Está claro: el viaje será poético, y la barca cargada de especias (que conservan y mantienen los olores y sabores crudos del pasado) deberá flotar en un mar de palabras. Pero la poeta no se abandona a la deriva. A ese mar que es el lenguaje, el poema posible, lo conoce. Y en él puede marcar, antes de partir, los cuatro puntos cardinales. En La barca de las especias estos aparecen dibujados, como un mapa junto al timón, en cuatro poemas que funcionan como ejes alrededor de los cuales gira el resto. Estos cuatro poemas cuyo relieve se expresa con el uso de las cursivas son el reconocimiento de los límites del viaje. Así, en el primero de estos poemas cardinales (¿el norte, quizás?) aparece el conocimiento inexorable del devenir: «hoy supieron del tiempo / como sabe la arena / del cristal asfixiante que la mide» [p. 9]. Luego, en el segundo, está la toma de dimensión de lo que no se logrará, el saberse ya lejos del punto idealizado de lo perdido: «alguien la obliga a correrse de su fuego» [p. 23]. El tercer poema cardinal traerá el aprendizaje o, más bien, la certeza de lo que se tiene y lo que se perdió, después del llanto. Es el momento de la autoconciencia, que perdurará, pero que antes habrá llegado como el final de un silogismo, pero con el fulgor de una revelación personal: «la barca no es afuera» [p. 35]. El último punto por tocar, al fin, ese al que se llega en un crepúsculo, el que acaso sea el sur de todo viaje, es el de la estoica aceptación no ya de lo que se sabe, sino de lo que se es. Punto este en que la resignación torna también en consuelo: «la barca cruje sus maderos / y el polvo del árbol de sándalo / alivia el dolor de los recuerdos» [p. 53].
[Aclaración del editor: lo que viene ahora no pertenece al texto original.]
/-- JUMP_INDIRECT (R119); what counts as its backward branch (R131): DESIGN CHOICE, notes/assumptions/15. -/
def effJumpIndirect (g : Nat) (w : IWord) (s : State) : State :=
  s.issueOk g 0 none w (fun _ k => jumpOk k.vregs w) fun s =>
    let x := s.group g
    let pc := x.pc
    let rp := branchTo pc ((w.lit.getD 0).toNat / 2 ^ 32)
    let lanes := x.exec w
    let off := andNot x.lanes lanes
    let ts := targetsOf (fun l => x.vgetD w.a l) (bitList lanes 64)
    -- lanes that a predicate excludes go on after the instruction
    let all := if off = 0 then ts else (ts ++ [((pc + wordLen w) % 2 ^ 64, off)])
    match ts.find? fun (e : Nat × Nat) => e.1 % 8 ≠ 0 with
    | some e => s.kfault g kfMISALIGNED e.1 1
    | none =>
      if ts = [] then s.retire g 0 (x.next w)
      else if x.deep all.length then s.kfault g kfDEPTH
      else
        let low := fun (e : Nat × Nat) => (bitList e.2 64).headD 64
        let order := (List.range 64).filterMap fun l => all.find? fun e => low e == l
        let y := x.setPc rp
        let y := { y with stack := (order.map fun (e : Nat × Nat) => (⟨e.1, e.2, rp⟩ : StackEnt)) ++ y.stack }
        s.retire g 0 (if ts.any fun (e : Nat × Nat) => decide (e.1 ≤ pc) then y.countBack x.lanes else y)
def execJumpIndirect (g : Nat) (w : IWord) (s : State) : Out := run (.jumpIndirect g w) s (effJumpIndirect g w s)

/-- END: the lanes leave every entry; entries left empty are popped (R120). -/
def Group.endLanes (x : Group) (w : IWord) : Group :=
  let m := x.exec w
  let y := x.next w
  { y with stack := (y.stack.map fun e => { e with mask := andNot e.mask m }).filter fun e => e.mask != 0 }

/-- The resident groups of a team. -/
def State.teamGroups (s : State) (k t : Nat) : List (Nat × Group) :=
  s.groups.filter fun (e : Nat × Group) => e.2.live && e.2.kernel == k && e.2.team == t

/-- The group leaves its slot, and its team its scratch with the last group; the kernel counts the group (R143). -/
def State.groupEnd (s : State) (g : Nat) : State :=
  let k := (s.group g).kernel
  let t := (s.group g).team
  let s := (s.setGroup g {}).setKernel k { s.kernel k with ended := (s.kernel k).ended + 1 }
  if s.teamGroups k t = [] then s.setTeam (k * 2 ^ 40 + t) {} else s

def endOk (w : IWord) : Bool := decide (w.fmt < 7) && rndOk w && modOk 0 w

def effEndInstr (g : Nat) (w : IWord) (s : State) : State :=
  s.issueOk g 0 none w (fun _ _ => endOk w) fun s =>
    let x := (s.group g).endLanes w
    let s := s.retire g 0 x
    if x.stack = [] then s.groupEnd g else s
def execEndInstr (g : Nat) (w : IWord) (s : State) : Out := run (.endInstr g w) s (effEndInstr g w s)

/-! ## Vector integer (class 1, R178) -/

def vintCmp : VIntOp → Bool
  | .cmpEq | .cmpNe | .cmpLt | .cmpLe => true
  | _ => false

/-- One lane's result; a right shift keeps the sign of a signed format. -/
def vintVal (op : VIntOp) (fmt a b c : Nat) : Nat :=
  let w := fmtWidth fmt
  let x := fmtInt fmt a
  let y := fmtInt fmt b
  match op with
  | .mov => c % 2 ^ w
  | .add => (a + b) % 2 ^ w
  | .sub => ofSigned w (x - y)
  | .mul => a * b % 2 ^ w
  | .shl => ofSigned w (shiftVal 0 fmt a b ((a * 2 ^ (b % w) : Nat) : Int))
  | .shr => ofSigned w (shiftVal (if fmtSigned fmt then 2 else 1) fmt a b (x / ((2 ^ (b % w) : Nat) : Int)))
  | .band => a &&& b
  | .bor => a ||| b
  | .bxor => a ^^^ b
  | .minimum => if x ≤ y then a else b
  | .maximum => if x ≤ y then b else a
  | _ => 0

def vintOk (vregs : Nat) (op : VIntOp) (w : IWord) : Bool :=
  let wide := w.fmt == 2
  op != .reserved && decide (w.fmt < 3) && rndOk w && modOk 0 w &&
    (if vintCmp op then pOk w.d else vOk vregs wide w.d) &&
    (if op = .mov then thirdOkV vregs wide w else vOk vregs wide w.a && vOk vregs wide w.b)

def effVectorInteger (g : Nat) (op : VIntOp) (w : IWord) (s : State) : State :=
  s.issueOk g 1 none w (fun _ k => vintOk k.vregs op w) fun s =>
    let x := s.group g
    let wide := w.fmt == 2
    let m := x.exec w
    let a := fun l => x.vgetW wide w.a l
    let b := fun l => x.vgetW wide w.b l
    let y := if vintCmp op then x.compare w.d m fun l => intRel op (fmtInt w.fmt (a l)) (fmtInt w.fmt (b l))
      else x.mapLanes wide w.d m fun l => vintVal op w.fmt (a l) (b l) (x.thirdV wide w l)
    s.retire g 1 (y.next w)
def execVectorInteger (g : Nat) (op : VIntOp) (w : IWord) (s : State) : Out :=
  run (.vectorInteger g op w) s (effVectorInteger g op w s)

/-! ## Vector floating (class 2, R174 to R178) -/

def vfloatIsCmp : VFloatOp → Bool
  | .cmpEq | .cmpNe | .cmpLt | .cmpLe => true
  | _ => false

/-- The format of a floating FMT. -/
def floatFmt (fmt : Nat) : FFmt := if fmt = 3 then fB32 else if fmt = 4 then fB64 else if fmt = 5 then fB16 else fW16

/-- Rounding mode of an instruction: RND, or RMODE of the kernel's mode (R175). -/
def roundMode (k : Kernel) (w : IWord) : Nat := if w.rnd = 0 then bitsOf k.mode 3 2 else w.rnd - 1

/-- FLUSH of the kernel's mode. -/
def Kernel.flush (k : Kernel) : Bool := bitOf k.mode 5

/-- One lane's result; a packed pair is two elements. -/
def vfloatLane (fmt mode : Nat) (flush : Bool) (op : VFloatOp) (a b c : Nat) : Nat :=
  let f := floatFmt fmt
  if fmt < 5 then vfloatElem f mode flush op a b c
  else
    let e := fun h => vfloatElem f mode flush op (bitsOf a (16 * h) 16) (bitsOf b (16 * h) 16) (bitsOf c (16 * h) 16)
    e 0 + e 1 * 2 ^ 16

def vfloatOk (vregs : Nat) (op : VFloatOp) (w : IWord) : Bool :=
  let wide := w.fmt == 4
  op != .reserved && decide (3 ≤ w.fmt) && decide (w.fmt < (if vfloatIsCmp op then 5 else 7)) && rndOk w && modOk 0 w &&
    (if vfloatIsCmp op then pOk w.d else vOk vregs wide w.d) && vOk vregs wide w.a && vOk vregs wide w.b &&
    (op != .fma || thirdOkV vregs wide w)

def effVectorFloating (g : Nat) (op : VFloatOp) (w : IWord) (s : State) : State :=
  s.issueOk g 2 none w (fun _ k => vfloatOk k.vregs op w) fun s =>
    let x := s.group g
    let k := s.kernelOf g
    let wide := w.fmt == 4
    let m := x.exec w
    let a := fun l => x.vgetW wide w.a l
    let b := fun l => x.vgetW wide w.b l
    let y := if vfloatIsCmp op then x.compare w.d m fun l => vfloatCmp (floatFmt w.fmt) k.flush op (a l) (b l)
      else x.mapLanes wide w.d m fun l => vfloatLane w.fmt (roundMode k w) k.flush op (a l) (b l) (x.thirdV wide w l)
    s.retire g 2 (y.next w)
def execVectorFloating (g : Nat) (op : VFloatOp) (w : IWord) (s : State) : Out :=
  run (.vectorFloating g op w) s (effVectorFloating g op w s)

/-! ## Special functions (class 3, R179) -/

def sfuCode : SfuOp → Nat
  | .rcp => 0 | .sqrt => 1 | .rsqrt => 2 | .exp2 => 3 | .log2 => 4 | .sin => 5 | .cos => 6 | .reserved => 7

/-- Which free value stands for an operation on an input: one for each (R188: one result for given inputs on every unit). -/
def sfuKey (op : SfuOp) (x : Nat) : Nat := 2 ^ 100 + sfuCode op * 2 ^ 32 + x

def sfuOk' (vregs : Nat) (op : SfuOp) (w : IWord) : Bool :=
  op != .reserved && w.fmt == 3 && w.rnd == 0 && modOk 0 w && vOk vregs false w.d && vOk vregs false w.a

def effSpecialFunction (g : Nat) (op : SfuOp) (w : IWord) (s : State) : State :=
  s.issueOk g 3 none w (fun _ k => sfuOk' k.vregs op w) fun s =>
    let x := s.group g
    let k := s.kernelOf g
    s.retire g 3 ((x.mapLanes false w.d (x.exec w) fun l =>
      sfuElem op k.flush (sfuKey op (flushIn fB32 k.flush (x.vget w.a l))) (x.vget w.a l)).next w)
def execSpecialFunction (g : Nat) (op : SfuOp) (w : IWord) (s : State) : Out :=
  run (.specialFunction g op w) s (effSpecialFunction g op w s)

/-! ## Conversion (class 4, R180 to R182) -/

def cvtCodeOk (c : Nat) : Bool := decide (c < 13) && c != 7

/-- A position within the elements of a 32-bit register. -/
def cvtPosOk (code pos : Nat) : Bool := if 32 ≤ codeWidth code then pos == 0 else decide (pos < 32 / max (codeWidth code) 1)

def cvtOk (vregs op : Nat) (w : IWord) : Bool :=
  let dst := op % 16
  let src := op / 16 % 16
  decide (op < 256) && w.fmt == 0 && rndOk w && cvtCodeOk dst && cvtCodeOk src && (dst != 12 || src == 1) && (src != 12 || dst == 1) &&
    cvtPosOk src (w.mod % 8) && cvtPosOk dst (w.mod / 8 % 8) &&
    vOk vregs (codeWidth dst == 64) w.d && vOk vregs (codeWidth src == 64) w.a

/-- D after one element is converted from A. -/
def cvtLane (op mode : Nat) (w : IWord) (a d : Nat) : Nat :=
  let dst := op % 16
  let src := op / 16 % 16
  let v := cvtElem dst src mode (bitOf w.mod 6) (bitsOf a (w.mod % 8 * codeWidth src) (codeWidth src))
  if 32 ≤ codeWidth dst then v else setBits d (w.mod / 8 % 8 * codeWidth dst) (codeWidth dst) v

def effCvt (g op : Nat) (w : IWord) (s : State) : State :=
  s.issueOk g 4 (some op) w (fun _ k => cvtOk k.vregs op w) fun s =>
    let x := s.group g
    let k := s.kernelOf g
    let wd := codeWidth (op % 16) == 64
    let ws := codeWidth (op / 16 % 16) == 64
    s.retire g 4 ((x.mapLanes wd w.d (x.exec w) fun l => cvtLane op (roundMode k w) w (x.vgetW ws w.a l) (x.vgetW wd w.d l)).next w)
def execCvt (g op : Nat) (w : IWord) (s : State) : Out := run (.cvt g op w) s (effCvt g op w s)

/-! ## Cross-lane (class 5, R122, R123) -/

/-- The source lane of lane i in a segment of W lanes (Table 4-7): `b` is lane i's operand B, `n` the scalar operand. -/
def shflSrc (op : ShflOp) (w i b n : Nat) : Nat :=
  let base := i - i % w
  let src : Option Nat := match op with
    | .idx => some (base + b % w)
    | .up => if base + n ≤ i then some (i - n) else none
    | .down => if i + n < base + w then some (i + n) else none
    | .xor => if n < w then some (i ^^^ n) else none
    | .bcast => if n < w then some (base + n) else none
    | .reserved => none
  src.getD i

def shflOk (vregs : Nat) (op : ShflOp) (w : IWord) : Bool :=
  let wide := w.fmt == 2 || w.fmt == 4
  op != .reserved && decide (w.fmt < 7) && rndOk w && decide (1 ≤ w.mod) && decide (w.mod ≤ 6) && vOk vregs wide w.d && vOk vregs wide w.a &&
    (if op = .idx then vOk vregs false w.b else thirdOkS w)

def effShfl (g : Nat) (op : ShflOp) (w : IWord) (s : State) : State :=
  s.issueOk g 5 none w (fun _ k => shflOk k.vregs op w) fun s =>
    let x := s.group g
    let wide := w.fmt == 2 || w.fmt == 4
    let seg := 2 ^ w.mod
    s.retire g 5 ((x.mapLanes wide w.d (x.exec w) fun l =>
      x.vgetW wide w.a (shflSrc op seg l (x.vget w.b l) (x.thirdS w))).next w)
def execShfl (g : Nat) (op : ShflOp) (w : IWord) (s : State) : Out := run (.shfl g op w) s (effShfl g op w s)

def voteOk (vregs : Nat) (op : VoteOp) (w : IWord) : Bool :=
  op != .reserved && decide (w.fmt < 7) && rndOk w && modOk 3 w &&
    (if op = .matchMask then vOk vregs true w.d && vOk vregs false w.b else sOk w.d && pOk w.a)

/-- The scalar result of a vote over the lanes `m` with the predicate's bits `q` (Table 4-8). -/
def voteVal (op : VoteOp) (m q : Nat) : Nat :=
  let h := m &&& q
  match op with
  | .all => b2n (h == m)
  | .any => b2n (h != 0)
  | .ballot => h
  | .count => popCount h 64
  | .first => (bitList h 64).headD 64
  | _ => 0

def effVote (g : Nat) (op : VoteOp) (w : IWord) (s : State) : State :=
  s.issueOk g 5 none w (fun _ k => voteOk k.vregs op w) fun s =>
    let x := s.group g
    let m := x.exec w
    let y := if op = .matchMask then x.mapLanes true w.d m fun l => lanesWhere m fun j => x.vget w.b j == x.vget w.b l
      else x.sput w.d (voteVal op m (x.pget w.a))
    s.retire g 5 (y.next w)
def execVote (g : Nat) (op : VoteOp) (w : IWord) (s : State) : Out := run (.vote g op w) s (effVote g op w s)
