/-! ## Alerts (R399, R408) and forced dies (R387) -/

/-- Alert inputs 0 to 7 are ALERT_C, 8 is ALERT_M, 9 ALERT_H. -/
def alertDies (i : Nat) : List Nat := if i < 8 then [2 * i, 2 * i + 1] else []

/-- A cause of forcing of a die set or cleared: 0 alert, 1 thermal, 2 coolant. -/
def State.setCause (s : State) (n bit : Nat) (on : Bool) : State :=
  let c := s.f .PWR_DIE_CAUSE n
  let c := if on then setBit c bit else clrBit c bit
  (s.setF .PWR_DIE_CAUSE n c).setF .PWR_DIE_FORCED n (b2n (c != 0))

/-- The forced state of lost coolant ends 10 µs after COOL_OK has returned. -/
def State.coolSettle (s : State) : State :=
  match s.power.coolBackAt with
  | some t =>
    if s.fb .PWR_STATUS_COOL_OK && t + 10000 ≤ s.eng then
      let s := (List.range 16).foldl (fun s n => s.setCause n 2 false) s
      { s with power := { s.power with coolForced := false, coolBackAt := none } }
    else s
  | none => s

def effRegulatorAlertAssert (i dt : Nat) (s : State) : State :=
  let s := s.elapse dt
  let s := if i < 8 then s.setF .PWR_STATUS_ALERT_C 0 (setBit (s.f .PWR_STATUS_ALERT_C) i)
    else s.setF (if i = 8 then .PWR_STATUS_ALERT_M else .PWR_STATUS_ALERT_H) 0 1
  let s := { s with power := { s.power with alertOn := setBit s.power.alertOn i, alertAt := s.power.alertAt.fput i 0 0 } }
  (alertDies i).foldl (fun s n => (s.setCause n 0 true).setDiePwr n { (s.setCause n 0 true).diePwr n with alertWin := true }) s
def execRegulatorAlertAssert (i dt : Nat) (s : State) : Out := run (.regulatorAlertAssert i dt) s (effRegulatorAlertAssert i dt s)

/-- The input is low. -/
def State.alertLow (s : State) (i : Nat) : Bool :=
  if i < 8 then bitOf (s.f .PWR_STATUS_ALERT_C) i else s.fb (if i = 8 then .PWR_STATUS_ALERT_M else .PWR_STATUS_ALERT_H)

def effRegulatorAlertRelease (i : Nat) (s : State) : State :=
  if !s.alertLow i then s
  else
    let s := if i < 8 then s.setF .PWR_STATUS_ALERT_C 0 (clrBit (s.f .PWR_STATUS_ALERT_C) i)
      else s.setF (if i = 8 then .PWR_STATUS_ALERT_M else .PWR_STATUS_ALERT_H) 0 0
    { s with power := { s.power with alertAt := s.power.alertAt.fput i (s.eng + 1) 0 } }
def execRegulatorAlertRelease (i : Nat) (s : State) : Out := run (.regulatorAlertRelease i) s (effRegulatorAlertRelease i s)

def effAlertHoldExpiry (i dt : Nat) (s : State) : State :=
  let s := s.elapse dt
  let t := s.power.alertAt.fget i 0
  if bitOf s.power.alertOn i && !s.alertLow i && t != 0 && decide (t + 9999 ≤ s.eng) then
    let s := { s with power := { s.power with alertOn := clrBit s.power.alertOn i, alertAt := s.power.alertAt.fput i 0 0 } }
    (alertDies i).foldl (fun s n => s.setCause n 0 false) s
  else s
def execAlertHoldExpiry (i dt : Nat) (s : State) : Out := run (.alertHoldExpiry i dt) s (effAlertHoldExpiry i dt s)

/-- Slots of 16 that a stack's channels serve (R395): the least of its power slot limit, half of the slots under the traffic limit of Table 9-6,
and 4 under ALERT_M or lost coolant. -/
def State.slotLimit (s : State) (k : Nat) : Nat :=
  let n := if s.fb .MEM_STATUS_THROTTLED k then min 8 (s.f .PWR_STACK_SLOTS k) else s.f .PWR_STACK_SLOTS k
  if bitOf s.power.alertOn 8 || s.power.coolForced then min 4 n else n

/-- The 64ths of time that a hub withholds from open-share frames and copy transfers (R396, R399, R402). -/
def State.hubSpacing (s : State) (h : Nat) : Nat :=
  if bitOf s.power.alertOn 9 || bitOf s.power.hotHubs h then max 48 (s.power.spacing.fget h 0) else s.power.spacing.fget h 0

/-! ## The window boundary (R391 to R398) -/

/-- The intervals kept for the causes of markers. -/
def noteSeen (m : FMap (List (Nat × Nat))) (n lo hi : Nat) : FMap (List (Nat × Nat)) := m.fput n ((lo, hi) :: m.fget n []) []

def State.dieWindow (s : State) (e : Estimate) (compute : Int) (total b : Nat) (n : Nat) : State :=
  if !s.diePresent n then s
  else
    let p := e.die n
    let bud := min (s.f .PWR_CAP_DIE_W * wattE) (compute.toNat * s.dieDemand e n / max total 1)
    let s := (s.setF .PWR_DIE_EST_W n (p / wattE)).setF .PWR_DIE_BUBBLE n (bubbleStep (s.f .PWR_DIE_BUBBLE n) p bud)
    let d := s.diePwr n
    let forced := d.alertWin
    let s := s.setDiePwr n { d with energy := 0, ran := s.runsNow n, alertWin := (alertDies (n / 2)).contains n && bitOf s.power.alertOn (n / 2) }
    if forced then
      let s := s.incF .PWR_DIE_EVT_FORCED_WINDOWS n
      { s with power := { s.power with forcedSeen := noteSeen s.power.forcedSeen n (b - 2000) b } }
    else s

def State.stackWindow (s : State) (e : Estimate) (memory : Int) (total : Nat) (k : Nat) : State :=
  if !s.diePresent (k / 2) then s
  else
    let p := e.stk k
    let bud := memory.toNat * s.stkDemand e k / max total 1
    (s.setF .PWR_STACK_EST_DW k (p * 10 / wattE)).setF .PWR_STACK_SLOTS k (slotStep (s.f .PWR_STACK_SLOTS k) p bud)

/-- A cap is engaged on the die in the window that begins at b (R398). -/
def State.capWindow (s : State) (b n : Nat) : State :=
  if s.diePresent n && (s.f .PWR_DIE_BUBBLE n != 0 || decide (s.f .PWR_STACK_SLOTS (2 * n) < 16) || decide (s.f .PWR_STACK_SLOTS (2 * n + 1) < 16)) then
    let s := (s.incF .PWR_DIE_EVT_CAP_WINDOWS n).evDie n 0x12 0 1
    { s with power := { s.power with capSeen := noteSeen s.power.capSeen n b (b + 2000) } }
  else s

/-- One window boundary b. -/
def State.window (s : State) (b : Nat) : State :=
  let s := s.applyLimits b
  let (e, s) := s.estimate
  let total := e.all
  let avg := (total + sumN s.power.history) / 500 / wattE
  let s := { s with power := { s.power with history := (total :: s.power.history).take 499, nextWin := b + 2000 } }
  let cap := s.effectiveCap
  let guard := decide (cap < s.f .PWR_CAP_MODULE_W * wattE)
  let order := [bitsOf (s.f .PWR_CAP_TRUMP) 0 2, bitsOf (s.f .PWR_CAP_TRUMP) 2 2, bitsOf (s.f .PWR_CAP_TRUMP) 4 2]
  let dd := sumN ((List.range 16).map (s.dieDemand e))
  let dk := sumN ((List.range 32).map (s.stkDemand e))
  let bs := classBudgets cap order fun c => if c = 0 then (e.links : Int) else if c = 1 then (dk : Int) else (dd : Int)
  let w := fun (i : Int) => i.toNat / wattE
  let s := ((s.setF .PWR_MODULE_EST_W 0 (total / wattE)).setF .PWR_MODULE_AVG_W 0 avg).setF .PWR_MODULE_EFFECTIVE_W 0 (cap / wattE)
  let s := ((s.setF .PWR_CLASS_LINKS_W 0 (w (bs.getD 0 0))).setF .PWR_CLASS_MEMORY_W 0 (w (bs.getD 1 0))).setF .PWR_CLASS_COMPUTE_W 0 (w (bs.getD 2 0))
  let s := s.setF .PWR_STATUS_GUARD 0 (b2n guard)
  let s := if guard then s.incF .PWR_STATUS_GUARD_WINDOWS 0 else s
  let s := (List.range 16).foldl (fun s n => s.dieWindow e (bs.getD 2 0) dd b n) s
  let s := (List.range 32).foldl (fun s k => s.stackWindow e (bs.getD 1 0) dk k) s
  let s := (List.range 4).foldl (fun s h => if s.hubPresent h then
      { s.setF .PWR_HUB_EST_W h (e.hub h / wattE) with
        power := { s.power with spacing := s.power.spacing.fput h (bubbleStep (s.power.spacing.fget h 0) e.links (bs.getD 0 0).toNat) 0 } }
    else s) s
  let s := { s with power := { s.power with hubE := [], stackE := [], coroxE := 0 } }
  (List.range 16).foldl (fun s n => s.capWindow b n) s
Travesía del reconocimiento, aventura de lo íntimo, repaso por lo vivido, el viaje de Sonia Rabinovich en La barca de las especies es viaje emocional y dialéctico a la vez. Con el solo poder de su lírica, combinan sensaciones y perplejidad filosófica. Nos trae el perfume «del pan recién horneado», la imagen indeleble de «la tierra cuarteada», el sabor del «té de rosas», pero también algunas certezas que se parecen tanto a las dudas. Entre ellas, que los recuerdos serán siempre un golpe, que hay «límites que se rompen por la noche» o que el «amor, es amor al arte de inventarlo». Y que en este viaje en el mar del tiempo vamos en una barca. Pero la barca no es afuera.



Nota: los números entre corchetes remiten a la edición original de La barca de las especias.